2. The method of claim 1, wherein performing a mathematical
analysis of audio content comprises: dividing said first song into
overlapped frames with a duration of at least one hundred
milliseconds; multiplying each frame by a window function;
processing said each of said frames with a Fast Fourier Transform;
and segmenting each of said frames obtained by a Fast Fourier
Transform using thirty-six melbank coefficients, wherein each of
said frames forms an array with thirty-six float elements.
3. The method of claim 2, wherein performing a mathematical
analysis of audio content further comprises: processing said array
with a comparison algorithm to create a self-similarity matrix;
reforming said self-similarity matrix into a triangular time-lag
matrix; aggregating elements of said triangular time-lag matrix;
processing said aggregated elements using an averaging algorithm to
form an averaged matrix; and reforming said averaged matrix into a
Boolean matrix due to an adjustable threshold, wherein said Boolean
matrix forms a vector.
4. The method of claim 3, wherein comparing said unique
characterization of said first song with a unique characterizations
of a second song comprises: comparing said vector with an existing
vector for said second song.
5. The method of claim 1, wherein performing a mathematical
analysis of audio content comprises: dividing said first song into
overlapped frames with a duration of at least one hundred
milliseconds; processing said each of said frames with a Constant Q
Transform; and extracting thirty-six notes from each of said frames
obtained by a Constant Q Transform, wherein each of said frames
forms an array with thirty-six float elements.
6. The method of claim 5, wherein performing a mathematical
analysis of audio content further comprises: processing said array
with a comparison algorithm to create a self-similarity matrix;
processing each element of said self-similarity matrix using an
averaging algorithm to form an averaged matrix; mapping said
averaged matrix onto a triangular time-lag matrix; reforming said
triangular time-lag matrix into a Boolean matrix due to an
adjustable threshold; and filtering lines from said Boolean matrix
into a characterizing matrix, wherein said characterizing matrix
indicates characteristic segments of said first song.

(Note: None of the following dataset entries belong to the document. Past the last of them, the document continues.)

/-- UPDATE with bytes of its payload missing (R71, R83). -/
theorem decodePacket_short_update {len : Word} {part : List Byte} (h : part.length < len.toNat) :
    decodePacket (enc64 0x02 ++ enc64 len ++ part) = .shortPayload (.update len part) := by
  have hhead : enc64 0x02 ++ enc64 len = headOf .update [len] := rfl
  rw [hhead, decodePacket_headOf rfl, decodeOperands, packetWord_headOf_succ (k := 0) rfl]
  exact if_pos h

/-- Settles O39: the decoder rejects the header, and the step raises fault 1 (`step_illegalOpcode`). -/
theorem illegalOpcodeFaults : Obligations.IllegalOpcodeFaults := by
  intro opc bytes later s hf hc hp hr ho
  have hd : decodePacket (opc :: bytes) = .illegalOpcode opc := decodePacket_illegal hr (opcodeOf_eq_none ho)
  rw [step_illegalOpcode hf hc hp hd, raise_eq]
  rfl

/-- Settles O40: `step_reservedByte`, with the reserved bytes counted from the byte after the opcode. -/
theorem reservedFieldFaultsBeforeThePhase : Obligations.ReservedFieldFaultsBeforeThePhase := by
  intro o bytes later s hf hc hp hl h
  have hbyte : ReservedByteSet o (opcodeByte o :: bytes) := by
    obtain ⟨j, hj, hne⟩ | ⟨ho, j, hj11, hj15, hne⟩ := h
    · exact .inl ⟨j + 1, by omega, by omega, hne⟩
    · exact .inr ⟨ho, j + 1, by omega, by omega, hne⟩
  rw [step_reservedByte hf hc hp (hl ▸ Nat.le_add_right ..) hl.le hbyte, raise_eq]
  rfl

/-- Settles O47: fault 2 by `step_reservedByte`; faults 3 and 4 by `step_blocked`, since UPDATE without all its bytes is
decoded with those there are. -/
theorem faultsDoNotWaitForThePayload : Obligations.FaultsDoNotWaitForThePayload := by
  refine ⟨fun o bytes later s hf hc hp hhead hl hlt h => ?_, fun len part later s hf hc hlt hp => ?_⟩
  · obtain ⟨r, rfl⟩ := List.head?_eq_some_iff.mp hhead
    rw [step_reservedByte hf hc hp hl hlt.le h, raise_eq]
    rfl
  · have hblocked : ∀ c, updateFault len s = some c → step s = .next (raise c 0x02 (s.setPort later)) :=
      fun c hb => step_blocked hf hc hp (decodePacket_short_update hlt) rfl hb
    refine ⟨fun huninit => ?_, fun hready hover => ?_⟩
    · rw [hblocked 3 (updateFault_of_uninit len huninit), raise_eq]
      rfl
    · rw [hblocked 4 (updateFault_of_overflow hready (Nat.zero_lt_of_lt hlt) hover), raise_eq]
      rfl

end Sys2Proof.Machine

/-! PROOFS. Responses and unit calls (spec R22, R81, R87, R88, R91). -/

namespace Sys2Proof.Machine

/-! ### Responses -/

/-- A command that takes effect sends one response, with its opcode as ECHO and STATUS 0 (R87). -/
theorem CommandEffect.responsePort {i : Instr} {o : Opcode} {s t : State} (h : CommandEffect i o s t) :
    ∃ results, t.responsePort = s.responsePort ++ [⟨0, opcodeByte o, results⟩] := by
  cases h with
  | init seed1 seed2 hi ho ht => subst ho ht; exact ⟨[], initEffect_responsePort ..⟩
  | update len payload hi ho hl ht => subst ho ht; exact ⟨[], updateEffect_responsePort ..⟩
  | pure results ht => subst ht; exact ⟨results, rfl⟩

/-- Settles O50: of the things a step can have done (`step_cases`), a refusal, a fault and a command that took effect
answer the packet that is first on the port, and the others send nothing. -/
theorem oneResponseEchoesTheOpcode : Obligations.OneResponseEchoesTheOpcode := by
  intro bytes later s t hcalls hport h
  have hfront : ∀ {front : List Byte} {tail : List HostInput}, s.commandPort = .sent front :: tail → bytes = front :=
    fun hp => HostInput.sent.inj (List.cons.inj (hport.symm.trans hp)).1
  cases step_cases h with
  | unitCall c later' r hc ht => simp [hcalls] at hc
  | idle hc hp ht => subst ht; exact .inl rfl
  | reset later' hc hp ht => subst ht; exact .inl rfl
  | moved front later' port hc hp hn ht => subst ht; exact .inl rfl
  | refused opc r rest later' hc hp hs hf ht =>
    subst ht
    obtain rfl := hfront hp
    exact .inr ⟨_, rfl, rfl, fun _ => rfl⟩
  | raised opc r c rest later' hc hp hs hf hr ht =>
    subst ht
    obtain rfl := hfront hp
    exact .inr ⟨_, rfl, rfl, fun _ => rfl⟩
  | ran o r i rest later' hc hp hs hf hi hw hb hd ht =>
    obtain ⟨results, hsent⟩ := ht.responsePort
    obtain rfl := hfront hp
    exact .inr ⟨_, hsent, rfl, fun hstatus => absurd rfl hstatus⟩

/-- STATUS and ECHO do not overlap in word 0 (R87). -/
theorem word0_toNat (r : Response) : r.word0.toNat = r.status.toNat + 2 ^ 8 * r.echo.toNat := by
  have hs := r.status.isLt
  have he := r.echo.isLt
  have hshift : (r.echo.setWidth 64 <<< 8).toNat = 2 ^ 8 * r.echo.toNat := by
    rw [BitVec.toNat_shiftLeft, BitVec.toNat_setWidth, Nat.shiftLeft_eq]
    omega
  have hstatus : (r.status.setWidth 64).toNat = r.status.toNat := by
    rw [BitVec.toNat_setWidth]
    omega
  rw [Response.word0, BitVec.toNat_or, hshift, hstatus, Nat.or_comm, ← Nat.two_pow_add_eq_or_of_lt hs, Nat.add_comm]

/-- The first two bytes of word 0 (R81, R87). -/
theorem take_enc64_word0 (r : Response) : (enc64 r.word0).take 2 = [r.status, r.echo] := by
  have hs := r.status.isLt
  have he := r.echo.isLt
  have hstatus : byteOf r.word0 0 = r.status := by
    apply BitVec.eq_of_toNat_eq
    rw [byteOf_toNat, word0_toNat]
    omega
  have hecho : byteOf r.word0 1 = r.echo := by
    apply BitVec.eq_of_toNat_eq
    rw [byteOf_toNat, word0_toNat]
    omega
  calc (enc64 r.word0).take 2 = [byteOf r.word0 0, byteOf r.word0 1] := rfl
    _ = [r.status, r.echo] := by rw [hstatus, hecho]

/-- Settles O51: the sum is `word0_toNat`, and the bytes of a response are those of word 0 before the others. -/
theorem responseWordHoldsStatusAndEcho : Obligations.ResponseWordHoldsStatusAndEcho := by
  intro r
  refine ⟨word0_toNat r, ?_, ?_⟩
  · rw [Response.bytes, Response.words, List.flatMap_cons,
      List.take_append_of_le_length (by rw [enc64_length]; decide), take_enc64_word0]
  · rw [Response.bytes, flatMap_enc64_length, Response.words, List.length_cons, Nat.add_comm]

/-! ### Unit calls -/

/-- No command touches the model's own unit-call port or what it returned (R22). -/
theorem CommandEffect.unitPorts {i : Instr} {o : Opcode} {s t : State} (h : CommandEffect i o s t) :
    t.unitCalls = s.unitCalls ∧ t.unitReturns = s.unitReturns := by
  cases h with
  | init seed1 seed2 hi ho ht => subst ht; exact ⟨initEffect_unitCalls .., initEffect_unitReturns ..⟩
  | update len payload hi ho hl ht => subst ht; exact ⟨updateEffect_unitCalls .., updateEffect_unitReturns ..⟩
  | pure results ht => subst ht; exact ⟨rfl, rfl⟩

/-- With no unit call waiting, a step makes none and returns none (R22, R91). -/
theorem step_unitPorts {s t : State} (h : step s = .next t) (hcalls : s.unitCalls = []) :
    t.unitCalls = s.unitCalls ∧ t.unitReturns = s.unitReturns := by
  cases step_cases h with
  | unitCall c later r hc ht => simp [hcalls] at hc
  | idle hc hp ht => subst ht; exact ⟨rfl, rfl⟩
  | reset later hc hp ht => subst ht; exact ⟨rfl, rfl⟩
  | moved bytes later port hc hp hn ht => subst ht; exact ⟨rfl, rfl⟩
  | refused opc r rest later hc hp hs hf ht => subst ht; exact ⟨rfl, rfl⟩
  | raised opc r c rest later hc hp hs hf hr ht => subst ht; exact ⟨rfl, rfl⟩
  | ran o r i rest later hc hp hs hf hi hw hb hd ht => exact ht.unitPorts

/-- A step with a unit call waiting takes it and returns its value, and nothing else (R91). -/
theorem step_of_unitCall {s t : State} (h : step s = .next t) (hcalls : s.unitCalls ≠ []) :
    ∃ (later : List UnitCall) (r : UnitReturn), t = (s.setCalls later).returnUnit r := by
  cases step_cases h with
  | unitCall c later r hc ht => exact ⟨later, r, ht⟩
  | idle hc => exact absurd hc hcalls
  | reset later hc => exact absurd hc hcalls
  | moved bytes later port hc => exact absurd hc hcalls
  | refused opc r rest later hc => exact absurd hc hcalls
  | raised opc r c rest later hc => exact absurd hc hcalls
  | ran o r i rest later hc => exact absurd hc hcalls

/-- Settles O52: `step_unitPorts` when no unit call waits, `step_of_unitCall` when one does. -/
theorem unitCallsTouchNoRegister : Obligations.UnitCallsTouchNoRegister := by
  intro s t h
  refine ⟨fun hcalls => ?_, fun hcalls => ?_⟩
  · obtain ⟨hkept, hreturns⟩ := step_unitPorts h hcalls
    exact ⟨hkept.trans hcalls, hreturns⟩
  · obtain ⟨later, r, rfl⟩ := step_of_unitCall h hcalls
    exact ⟨⟨rfl, rfl, rfl, rfl, rfl⟩, rfl, rfl, rfl⟩

/-- Settles O45: the call is the first thing taken (`nextAction_call`), and what it decodes to is run. -/
theorem stepRunsTheUnitCall : Obligations.StepRunsTheUnitCall := by
  intro c later i s hc hd
  have hd : decodeCall c = .instr i [] := hd
  have htake : takeCall c later s = .run i (s.setCalls later) := by rw [takeCall, hd]
  exact ⟨(decodeCall_instr hd).2, step_of_run ((nextAction_call hc).trans htake)⟩

/-- The unused codes have no operands (R91). -/
theorem uopWords_eq_zero : ∀ uop : BitVec 4, uop = 0 ∨ 8 ≤ uop.toNat → uopWords uop = 0 := by decide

7. The method of claim 6, wherein comparing said unique
characterization of said first song with a unique characterizations
of a second song comprises: comparing said characterizing matrix of
said first song with an existing characterizing matrix of said
second song.
8. The method of claim 1, wherein performing a mathematical
analysis of audio content comprises: dividing said first song into
overlapped frames with a duration of at least one hundred
milliseconds; multiplying each frame by a window function;
processing said each of said frames with a Fast Fourier Transform;
segmenting each of said frames obtained by a Fast Fourier Transform
using thirty-six melbank coefficients, wherein each of said frames
forms an array of `N` features; mapping each of said arrays to a
point in corresponding dimensional space; and mapping each of said
points to a vector in polar space of N-dimensions.
9. The method of claim 8, wherein comparing said unique
characterization of said first song with a unique characterizations
of a second song comprises: using coherence vectors, wherein said
coherence vectors are at least one vector of said first song in
N-dimensional polar space and at least one vector of said second
song in N-dimensional polar space.
10. The method of claim 1, wherein performing a mathematical
analysis of audio content comprises: dividing said first song into
overlapped frames with a duration of at least one hundred
milliseconds; processing said each of said frames with a Constant Q
Transform; extracting thirty-six notes from each of said frames
obtained by a Constant Q Transform, wherein each of said frames
forms an array of `N` features; mapping each of said arrays to a
point in corresponding dimensional space; and mapping each of said
points to a vector in polar space of N-dimensions.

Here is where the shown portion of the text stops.